╭─ Records shown

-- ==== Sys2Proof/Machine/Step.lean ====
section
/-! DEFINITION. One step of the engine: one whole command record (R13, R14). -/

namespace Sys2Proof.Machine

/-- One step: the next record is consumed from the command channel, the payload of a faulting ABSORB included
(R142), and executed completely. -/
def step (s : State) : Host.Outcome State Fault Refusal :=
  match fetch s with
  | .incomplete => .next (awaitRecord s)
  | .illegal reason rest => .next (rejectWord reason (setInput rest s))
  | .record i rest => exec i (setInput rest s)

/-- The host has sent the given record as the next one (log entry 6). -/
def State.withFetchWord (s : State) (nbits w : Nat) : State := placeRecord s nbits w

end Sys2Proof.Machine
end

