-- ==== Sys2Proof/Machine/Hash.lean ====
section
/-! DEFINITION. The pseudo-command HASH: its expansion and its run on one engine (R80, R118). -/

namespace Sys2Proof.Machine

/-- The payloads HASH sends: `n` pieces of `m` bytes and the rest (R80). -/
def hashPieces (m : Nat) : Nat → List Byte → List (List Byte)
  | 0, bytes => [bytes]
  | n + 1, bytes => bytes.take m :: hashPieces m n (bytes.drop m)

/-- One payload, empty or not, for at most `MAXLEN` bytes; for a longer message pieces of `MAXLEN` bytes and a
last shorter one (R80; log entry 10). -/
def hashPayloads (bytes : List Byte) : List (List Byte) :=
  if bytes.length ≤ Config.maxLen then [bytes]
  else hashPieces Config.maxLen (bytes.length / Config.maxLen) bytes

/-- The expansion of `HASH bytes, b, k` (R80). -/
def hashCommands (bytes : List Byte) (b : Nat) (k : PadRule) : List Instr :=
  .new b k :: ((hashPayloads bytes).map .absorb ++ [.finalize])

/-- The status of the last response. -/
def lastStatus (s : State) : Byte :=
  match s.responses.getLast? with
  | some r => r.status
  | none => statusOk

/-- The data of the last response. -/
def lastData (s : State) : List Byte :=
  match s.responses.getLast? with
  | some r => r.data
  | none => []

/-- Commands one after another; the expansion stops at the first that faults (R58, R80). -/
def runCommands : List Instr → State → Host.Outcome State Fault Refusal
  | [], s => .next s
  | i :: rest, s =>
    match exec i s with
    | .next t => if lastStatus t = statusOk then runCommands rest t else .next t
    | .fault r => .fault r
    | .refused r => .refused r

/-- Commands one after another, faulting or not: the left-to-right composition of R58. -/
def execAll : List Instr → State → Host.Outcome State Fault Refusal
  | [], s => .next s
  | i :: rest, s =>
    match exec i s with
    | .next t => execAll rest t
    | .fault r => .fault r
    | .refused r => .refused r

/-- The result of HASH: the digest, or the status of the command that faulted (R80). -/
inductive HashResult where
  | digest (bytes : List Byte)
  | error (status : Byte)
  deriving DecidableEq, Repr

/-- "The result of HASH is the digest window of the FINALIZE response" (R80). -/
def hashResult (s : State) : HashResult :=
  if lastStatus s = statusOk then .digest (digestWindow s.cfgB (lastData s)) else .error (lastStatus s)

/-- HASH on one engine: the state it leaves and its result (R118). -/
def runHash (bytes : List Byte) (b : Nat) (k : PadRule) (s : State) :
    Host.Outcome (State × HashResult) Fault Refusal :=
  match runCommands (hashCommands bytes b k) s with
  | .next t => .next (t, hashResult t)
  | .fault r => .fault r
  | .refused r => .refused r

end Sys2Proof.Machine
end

╰─

Write out the listing exactly from its first line to the line containing "(R58, R80). -/". Both of those lines belong in the answer.

-- ==== Sys2Proof/Machine/Step.lean ====
section
/-! DEFINITION. One step of the engine: one whole command record (R13, R14). -/

namespace Sys2Proof.Machine

/-- One step: the next record is consumed from the command channel, the payload of a faulting ABSORB included
(R142), and executed completely. -/
def step (s : State) : Host.Outcome State Fault Refusal :=
  match fetch s with
  | .incomplete => .next (awaitRecord s)
  | .illegal reason rest => .next (rejectWord reason (setInput rest s))
  | .record i rest => exec i (setInput rest s)

/-- The host has sent the given record as the next one (log entry 6). -/
def State.withFetchWord (s : State) (nbits w : Nat) : State := placeRecord s nbits w

end Sys2Proof.Machine
end

-- ==== Sys2Proof/Machine/Hash.lean ====
section
/-! DEFINITION. The pseudo-command HASH: its expansion and its run on one engine (R80, R118). -/

namespace Sys2Proof.Machine

/-- The payloads HASH sends: `n` pieces of `m` bytes and the rest (R80). -/
def hashPieces (m : Nat) : Nat → List Byte → List (List Byte)
  | 0, bytes => [bytes]
  | n + 1, bytes => bytes.take m :: hashPieces m n (bytes.drop m)

/-- One payload, empty or not, for at most `MAXLEN` bytes; for a longer message pieces of `MAXLEN` bytes and a
last shorter one (R80; log entry 10). -/
def hashPayloads (bytes : List Byte) : List (List Byte) :=
  if bytes.length ≤ Config.maxLen then [bytes]
  else hashPieces Config.maxLen (bytes.length / Config.maxLen) bytes

/-- The expansion of `HASH bytes, b, k` (R80). -/
def hashCommands (bytes : List Byte) (b : Nat) (k : PadRule) : List Instr :=
  .new b k :: ((hashPayloads bytes).map .absorb ++ [.finalize])

/-- The status of the last response. -/
def lastStatus (s : State) : Byte :=
  match s.responses.getLast? with
  | some r => r.status
  | none => statusOk

/-- The data of the last response. -/
def lastData (s : State) : List Byte :=
  match s.responses.getLast? with
  | some r => r.data
  | none => []

/-- Commands one after another; the expansion stops at the first that faults (R58, R80). -/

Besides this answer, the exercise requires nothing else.